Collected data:
----------------
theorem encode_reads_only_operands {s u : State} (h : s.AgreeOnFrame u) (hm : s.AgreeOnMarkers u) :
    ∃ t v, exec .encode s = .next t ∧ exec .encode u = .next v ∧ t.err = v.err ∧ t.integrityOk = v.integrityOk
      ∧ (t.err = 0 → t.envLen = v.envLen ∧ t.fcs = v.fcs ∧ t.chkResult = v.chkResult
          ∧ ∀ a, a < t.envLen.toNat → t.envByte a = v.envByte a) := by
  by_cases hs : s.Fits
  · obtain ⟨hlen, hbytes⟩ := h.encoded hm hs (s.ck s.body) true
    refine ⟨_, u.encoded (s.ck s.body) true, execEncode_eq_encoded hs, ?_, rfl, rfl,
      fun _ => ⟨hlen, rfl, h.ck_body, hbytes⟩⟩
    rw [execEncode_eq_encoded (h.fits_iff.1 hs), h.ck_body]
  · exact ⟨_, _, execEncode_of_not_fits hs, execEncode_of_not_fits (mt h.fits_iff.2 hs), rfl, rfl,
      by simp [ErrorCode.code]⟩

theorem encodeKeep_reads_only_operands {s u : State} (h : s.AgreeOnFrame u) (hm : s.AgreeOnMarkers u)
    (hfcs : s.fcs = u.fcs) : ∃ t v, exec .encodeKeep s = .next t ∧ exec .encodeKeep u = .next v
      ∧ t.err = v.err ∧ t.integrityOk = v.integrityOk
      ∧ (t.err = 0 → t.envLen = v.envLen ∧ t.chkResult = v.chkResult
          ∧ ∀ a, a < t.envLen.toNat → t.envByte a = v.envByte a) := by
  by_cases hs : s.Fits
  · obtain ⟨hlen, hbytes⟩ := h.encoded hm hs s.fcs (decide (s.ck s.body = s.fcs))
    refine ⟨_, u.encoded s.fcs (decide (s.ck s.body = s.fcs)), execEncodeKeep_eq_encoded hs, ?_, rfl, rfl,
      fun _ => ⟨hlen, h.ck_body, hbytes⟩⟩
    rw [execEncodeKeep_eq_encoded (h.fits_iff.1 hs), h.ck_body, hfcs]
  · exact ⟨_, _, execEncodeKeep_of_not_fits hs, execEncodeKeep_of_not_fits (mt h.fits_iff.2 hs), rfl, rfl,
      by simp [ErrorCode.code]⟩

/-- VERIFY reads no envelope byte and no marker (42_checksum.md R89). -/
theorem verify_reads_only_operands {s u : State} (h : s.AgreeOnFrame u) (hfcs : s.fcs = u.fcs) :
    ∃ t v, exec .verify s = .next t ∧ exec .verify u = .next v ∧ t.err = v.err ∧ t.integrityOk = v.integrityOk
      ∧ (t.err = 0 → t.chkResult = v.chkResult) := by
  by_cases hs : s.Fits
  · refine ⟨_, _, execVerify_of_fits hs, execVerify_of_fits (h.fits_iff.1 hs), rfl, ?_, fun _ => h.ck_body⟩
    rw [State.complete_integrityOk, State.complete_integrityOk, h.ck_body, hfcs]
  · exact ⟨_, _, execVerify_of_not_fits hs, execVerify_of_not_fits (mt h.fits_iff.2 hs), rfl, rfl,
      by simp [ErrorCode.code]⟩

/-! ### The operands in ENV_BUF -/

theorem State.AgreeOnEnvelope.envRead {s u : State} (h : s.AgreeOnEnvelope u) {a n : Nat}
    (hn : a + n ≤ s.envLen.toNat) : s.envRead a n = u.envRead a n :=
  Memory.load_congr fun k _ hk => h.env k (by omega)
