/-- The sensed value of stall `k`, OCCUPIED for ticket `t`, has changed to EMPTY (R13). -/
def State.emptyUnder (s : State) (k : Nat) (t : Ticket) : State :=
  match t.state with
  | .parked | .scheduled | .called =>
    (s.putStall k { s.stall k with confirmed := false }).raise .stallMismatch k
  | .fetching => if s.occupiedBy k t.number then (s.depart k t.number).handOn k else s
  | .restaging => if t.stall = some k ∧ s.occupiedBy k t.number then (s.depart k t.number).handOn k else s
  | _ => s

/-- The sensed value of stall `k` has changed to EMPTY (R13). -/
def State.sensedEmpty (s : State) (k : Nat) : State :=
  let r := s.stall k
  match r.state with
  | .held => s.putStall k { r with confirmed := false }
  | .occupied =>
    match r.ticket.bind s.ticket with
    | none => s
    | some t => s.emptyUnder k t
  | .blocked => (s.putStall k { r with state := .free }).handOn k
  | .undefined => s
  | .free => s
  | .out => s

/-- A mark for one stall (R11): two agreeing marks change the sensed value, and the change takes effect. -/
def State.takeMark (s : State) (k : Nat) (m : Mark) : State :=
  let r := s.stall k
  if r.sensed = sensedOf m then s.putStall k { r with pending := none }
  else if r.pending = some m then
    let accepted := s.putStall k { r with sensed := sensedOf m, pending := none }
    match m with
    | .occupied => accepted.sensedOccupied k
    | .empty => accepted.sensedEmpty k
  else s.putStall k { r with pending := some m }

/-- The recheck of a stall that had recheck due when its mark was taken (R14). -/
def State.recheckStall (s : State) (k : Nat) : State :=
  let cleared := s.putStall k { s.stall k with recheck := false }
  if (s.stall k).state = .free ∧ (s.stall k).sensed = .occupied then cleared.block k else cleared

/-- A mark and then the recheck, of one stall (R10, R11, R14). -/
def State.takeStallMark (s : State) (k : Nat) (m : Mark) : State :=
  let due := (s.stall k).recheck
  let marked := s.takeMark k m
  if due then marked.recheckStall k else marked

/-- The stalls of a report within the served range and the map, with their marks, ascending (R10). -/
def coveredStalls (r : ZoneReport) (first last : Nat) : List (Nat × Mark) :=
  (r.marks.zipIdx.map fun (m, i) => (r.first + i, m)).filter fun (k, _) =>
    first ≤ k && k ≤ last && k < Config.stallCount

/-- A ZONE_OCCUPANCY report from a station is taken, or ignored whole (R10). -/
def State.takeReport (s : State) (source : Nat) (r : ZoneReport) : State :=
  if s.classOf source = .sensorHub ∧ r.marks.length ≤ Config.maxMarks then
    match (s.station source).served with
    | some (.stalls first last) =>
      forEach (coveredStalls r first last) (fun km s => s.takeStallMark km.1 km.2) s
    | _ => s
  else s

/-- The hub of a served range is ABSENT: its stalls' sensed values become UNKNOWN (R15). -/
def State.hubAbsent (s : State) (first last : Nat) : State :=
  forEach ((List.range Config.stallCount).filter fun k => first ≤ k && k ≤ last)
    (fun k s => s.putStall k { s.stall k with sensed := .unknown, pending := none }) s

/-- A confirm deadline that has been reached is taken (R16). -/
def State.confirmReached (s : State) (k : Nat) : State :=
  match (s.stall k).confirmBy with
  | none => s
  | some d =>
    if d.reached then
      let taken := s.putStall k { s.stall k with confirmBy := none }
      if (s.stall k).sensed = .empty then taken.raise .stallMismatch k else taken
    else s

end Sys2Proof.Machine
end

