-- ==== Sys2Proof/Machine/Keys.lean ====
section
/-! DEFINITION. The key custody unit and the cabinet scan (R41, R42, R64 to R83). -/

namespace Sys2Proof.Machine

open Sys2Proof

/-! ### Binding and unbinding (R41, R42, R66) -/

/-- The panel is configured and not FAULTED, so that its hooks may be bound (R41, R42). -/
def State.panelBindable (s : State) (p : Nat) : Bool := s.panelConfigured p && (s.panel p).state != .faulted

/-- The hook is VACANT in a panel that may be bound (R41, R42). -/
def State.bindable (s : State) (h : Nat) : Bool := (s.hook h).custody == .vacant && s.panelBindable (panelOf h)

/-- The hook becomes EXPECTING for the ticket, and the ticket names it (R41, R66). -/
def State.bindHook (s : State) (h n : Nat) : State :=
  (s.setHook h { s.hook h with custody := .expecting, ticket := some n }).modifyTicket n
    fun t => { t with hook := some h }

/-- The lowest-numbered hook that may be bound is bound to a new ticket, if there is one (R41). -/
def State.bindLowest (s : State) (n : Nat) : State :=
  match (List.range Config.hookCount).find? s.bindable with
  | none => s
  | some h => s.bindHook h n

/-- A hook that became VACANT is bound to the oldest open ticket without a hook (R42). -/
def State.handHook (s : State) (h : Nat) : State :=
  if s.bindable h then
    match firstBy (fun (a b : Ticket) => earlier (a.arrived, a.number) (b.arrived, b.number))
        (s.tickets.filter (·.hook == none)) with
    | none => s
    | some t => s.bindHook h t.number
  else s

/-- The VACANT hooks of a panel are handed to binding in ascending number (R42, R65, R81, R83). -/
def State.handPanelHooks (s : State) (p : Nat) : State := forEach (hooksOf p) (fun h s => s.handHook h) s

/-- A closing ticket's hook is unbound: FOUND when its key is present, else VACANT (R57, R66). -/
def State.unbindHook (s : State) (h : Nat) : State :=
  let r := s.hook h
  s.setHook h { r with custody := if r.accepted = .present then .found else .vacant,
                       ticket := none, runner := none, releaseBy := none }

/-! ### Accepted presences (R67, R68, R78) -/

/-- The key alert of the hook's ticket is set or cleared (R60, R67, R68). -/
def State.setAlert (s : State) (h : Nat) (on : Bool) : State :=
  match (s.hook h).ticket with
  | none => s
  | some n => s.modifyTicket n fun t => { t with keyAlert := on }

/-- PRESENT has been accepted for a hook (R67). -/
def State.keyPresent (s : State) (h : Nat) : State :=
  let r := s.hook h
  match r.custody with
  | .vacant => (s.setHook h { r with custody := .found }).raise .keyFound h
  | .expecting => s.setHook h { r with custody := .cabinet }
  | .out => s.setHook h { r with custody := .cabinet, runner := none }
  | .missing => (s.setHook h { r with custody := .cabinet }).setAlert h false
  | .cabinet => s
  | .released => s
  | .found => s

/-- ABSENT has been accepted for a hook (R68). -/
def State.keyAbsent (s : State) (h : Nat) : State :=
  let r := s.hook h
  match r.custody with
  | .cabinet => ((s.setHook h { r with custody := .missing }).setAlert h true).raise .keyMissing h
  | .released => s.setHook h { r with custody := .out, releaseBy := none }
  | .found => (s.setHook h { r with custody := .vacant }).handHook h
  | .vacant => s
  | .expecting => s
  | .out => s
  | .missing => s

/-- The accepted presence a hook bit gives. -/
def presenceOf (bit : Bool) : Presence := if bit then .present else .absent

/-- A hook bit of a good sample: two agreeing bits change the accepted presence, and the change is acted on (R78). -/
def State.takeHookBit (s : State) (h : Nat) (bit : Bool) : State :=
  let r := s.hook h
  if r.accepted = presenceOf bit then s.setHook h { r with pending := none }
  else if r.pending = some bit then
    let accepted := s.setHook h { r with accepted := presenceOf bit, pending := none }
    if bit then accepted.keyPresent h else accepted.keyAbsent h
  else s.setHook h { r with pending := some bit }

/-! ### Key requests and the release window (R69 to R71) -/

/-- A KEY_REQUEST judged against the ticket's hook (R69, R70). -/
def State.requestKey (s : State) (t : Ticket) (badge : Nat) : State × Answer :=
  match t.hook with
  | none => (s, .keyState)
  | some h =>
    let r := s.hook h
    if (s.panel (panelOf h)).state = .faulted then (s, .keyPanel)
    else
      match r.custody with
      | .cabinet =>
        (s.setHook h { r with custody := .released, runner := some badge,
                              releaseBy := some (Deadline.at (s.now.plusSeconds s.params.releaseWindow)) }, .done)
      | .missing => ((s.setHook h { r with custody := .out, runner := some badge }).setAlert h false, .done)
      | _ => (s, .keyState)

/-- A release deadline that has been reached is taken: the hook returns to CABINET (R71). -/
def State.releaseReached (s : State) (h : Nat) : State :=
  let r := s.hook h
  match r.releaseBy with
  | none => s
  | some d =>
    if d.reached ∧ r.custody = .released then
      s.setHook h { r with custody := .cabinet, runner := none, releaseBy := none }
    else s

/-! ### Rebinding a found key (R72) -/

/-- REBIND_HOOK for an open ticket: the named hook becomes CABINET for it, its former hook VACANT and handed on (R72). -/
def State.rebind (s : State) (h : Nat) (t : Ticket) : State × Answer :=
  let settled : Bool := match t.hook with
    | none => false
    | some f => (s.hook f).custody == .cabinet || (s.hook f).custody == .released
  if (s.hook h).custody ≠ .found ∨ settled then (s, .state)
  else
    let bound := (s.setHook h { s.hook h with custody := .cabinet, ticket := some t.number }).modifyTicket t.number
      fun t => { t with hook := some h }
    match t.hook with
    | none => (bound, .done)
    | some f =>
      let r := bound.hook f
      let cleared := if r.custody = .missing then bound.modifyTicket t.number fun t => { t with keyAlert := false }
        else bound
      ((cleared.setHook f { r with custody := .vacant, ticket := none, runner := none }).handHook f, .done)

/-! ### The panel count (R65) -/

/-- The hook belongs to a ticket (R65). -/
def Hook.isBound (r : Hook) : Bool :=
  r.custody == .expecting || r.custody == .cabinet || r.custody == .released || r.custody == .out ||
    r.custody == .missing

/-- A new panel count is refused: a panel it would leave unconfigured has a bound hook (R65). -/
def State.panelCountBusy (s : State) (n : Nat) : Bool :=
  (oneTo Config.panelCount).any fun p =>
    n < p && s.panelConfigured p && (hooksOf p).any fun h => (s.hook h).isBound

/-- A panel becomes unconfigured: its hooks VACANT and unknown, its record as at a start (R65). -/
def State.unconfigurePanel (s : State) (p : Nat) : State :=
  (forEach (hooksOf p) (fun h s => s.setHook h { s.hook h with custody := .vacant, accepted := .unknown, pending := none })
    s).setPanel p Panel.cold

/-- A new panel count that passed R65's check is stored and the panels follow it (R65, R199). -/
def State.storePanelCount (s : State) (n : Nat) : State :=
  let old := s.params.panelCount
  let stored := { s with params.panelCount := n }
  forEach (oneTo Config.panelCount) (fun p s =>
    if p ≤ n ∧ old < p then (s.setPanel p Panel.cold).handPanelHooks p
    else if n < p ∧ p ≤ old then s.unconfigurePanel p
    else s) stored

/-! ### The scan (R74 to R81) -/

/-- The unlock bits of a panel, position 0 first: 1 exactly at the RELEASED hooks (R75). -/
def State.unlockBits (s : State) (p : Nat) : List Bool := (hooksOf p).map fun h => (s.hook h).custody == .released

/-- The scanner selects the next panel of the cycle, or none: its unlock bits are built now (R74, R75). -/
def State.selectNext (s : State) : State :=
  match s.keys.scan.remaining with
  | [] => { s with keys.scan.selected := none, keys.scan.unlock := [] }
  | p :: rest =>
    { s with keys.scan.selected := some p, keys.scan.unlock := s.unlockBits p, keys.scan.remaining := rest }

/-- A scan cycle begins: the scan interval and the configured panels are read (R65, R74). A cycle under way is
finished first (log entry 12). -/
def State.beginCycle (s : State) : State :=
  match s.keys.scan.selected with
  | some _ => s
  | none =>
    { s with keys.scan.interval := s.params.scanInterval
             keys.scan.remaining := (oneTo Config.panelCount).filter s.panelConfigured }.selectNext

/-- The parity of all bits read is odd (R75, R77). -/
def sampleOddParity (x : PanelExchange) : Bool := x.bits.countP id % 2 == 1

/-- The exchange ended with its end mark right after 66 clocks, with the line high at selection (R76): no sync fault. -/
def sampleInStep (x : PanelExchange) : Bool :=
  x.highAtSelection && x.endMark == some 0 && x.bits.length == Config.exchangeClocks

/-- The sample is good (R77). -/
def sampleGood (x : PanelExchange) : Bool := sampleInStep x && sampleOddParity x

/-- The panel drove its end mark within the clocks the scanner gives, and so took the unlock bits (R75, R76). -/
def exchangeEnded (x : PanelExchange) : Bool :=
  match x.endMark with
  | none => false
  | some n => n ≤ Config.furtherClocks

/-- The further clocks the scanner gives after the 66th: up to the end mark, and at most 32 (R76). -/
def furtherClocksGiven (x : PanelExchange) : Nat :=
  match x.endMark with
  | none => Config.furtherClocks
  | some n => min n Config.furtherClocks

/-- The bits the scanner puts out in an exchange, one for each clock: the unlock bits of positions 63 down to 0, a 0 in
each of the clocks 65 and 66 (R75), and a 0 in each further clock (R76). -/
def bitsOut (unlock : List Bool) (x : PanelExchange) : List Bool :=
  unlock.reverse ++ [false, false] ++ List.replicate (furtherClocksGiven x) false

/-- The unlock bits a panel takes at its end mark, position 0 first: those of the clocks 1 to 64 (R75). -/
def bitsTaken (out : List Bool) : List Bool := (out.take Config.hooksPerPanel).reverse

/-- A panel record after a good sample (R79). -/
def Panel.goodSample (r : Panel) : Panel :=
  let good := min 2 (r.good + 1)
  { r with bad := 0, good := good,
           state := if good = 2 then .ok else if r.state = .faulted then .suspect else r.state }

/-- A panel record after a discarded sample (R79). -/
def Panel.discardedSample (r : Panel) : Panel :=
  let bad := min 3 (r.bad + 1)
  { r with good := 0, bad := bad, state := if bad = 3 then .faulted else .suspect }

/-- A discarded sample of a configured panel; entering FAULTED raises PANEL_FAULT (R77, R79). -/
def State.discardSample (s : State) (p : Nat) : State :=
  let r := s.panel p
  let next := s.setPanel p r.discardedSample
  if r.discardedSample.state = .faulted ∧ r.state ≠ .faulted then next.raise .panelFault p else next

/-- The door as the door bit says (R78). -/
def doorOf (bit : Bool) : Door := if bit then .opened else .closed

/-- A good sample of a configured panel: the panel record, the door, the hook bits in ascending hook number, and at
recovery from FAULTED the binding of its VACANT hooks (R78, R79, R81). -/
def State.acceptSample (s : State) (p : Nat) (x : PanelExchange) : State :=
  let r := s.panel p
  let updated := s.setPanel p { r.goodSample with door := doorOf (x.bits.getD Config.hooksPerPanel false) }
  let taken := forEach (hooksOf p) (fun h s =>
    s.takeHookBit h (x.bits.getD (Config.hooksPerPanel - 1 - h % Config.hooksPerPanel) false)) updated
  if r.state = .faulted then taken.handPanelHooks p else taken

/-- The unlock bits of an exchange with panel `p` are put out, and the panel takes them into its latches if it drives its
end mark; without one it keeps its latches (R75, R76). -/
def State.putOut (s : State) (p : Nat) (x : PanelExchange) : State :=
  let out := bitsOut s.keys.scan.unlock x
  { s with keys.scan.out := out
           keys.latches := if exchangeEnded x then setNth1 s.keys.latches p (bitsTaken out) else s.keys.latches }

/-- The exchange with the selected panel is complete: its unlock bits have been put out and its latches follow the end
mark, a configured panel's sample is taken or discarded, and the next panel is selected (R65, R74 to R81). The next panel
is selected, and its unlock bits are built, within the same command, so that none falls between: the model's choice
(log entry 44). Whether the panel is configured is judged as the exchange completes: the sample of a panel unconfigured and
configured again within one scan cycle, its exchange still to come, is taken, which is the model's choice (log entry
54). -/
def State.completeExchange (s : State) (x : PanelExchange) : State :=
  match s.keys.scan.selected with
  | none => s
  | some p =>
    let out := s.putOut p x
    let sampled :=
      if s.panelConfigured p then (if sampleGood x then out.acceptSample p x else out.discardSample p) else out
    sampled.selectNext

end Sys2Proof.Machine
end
----------------
In the entries above, the lines between the one holding "under way is" and the one holding "sync fault. -/", inclusive, are to be printed exactly as written, and those alone.

/-- A scan cycle begins: the scan interval and the configured panels are read (R65, R74). A cycle under way is
finished first (log entry 12). -/
def State.beginCycle (s : State) : State :=
  match s.keys.scan.selected with
  | some _ => s
  | none =>
    { s with keys.scan.interval := s.params.scanInterval
             keys.scan.remaining := (oneTo Config.panelCount).filter s.panelConfigured }.selectNext

/-- The parity of all bits read is odd (R75, R77). -/
def sampleOddParity (x : PanelExchange) : Bool := x.bits.countP id % 2 == 1

/-- The exchange ended with its end mark right after 66 clocks, with the line high at selection (R76): no sync fault. -/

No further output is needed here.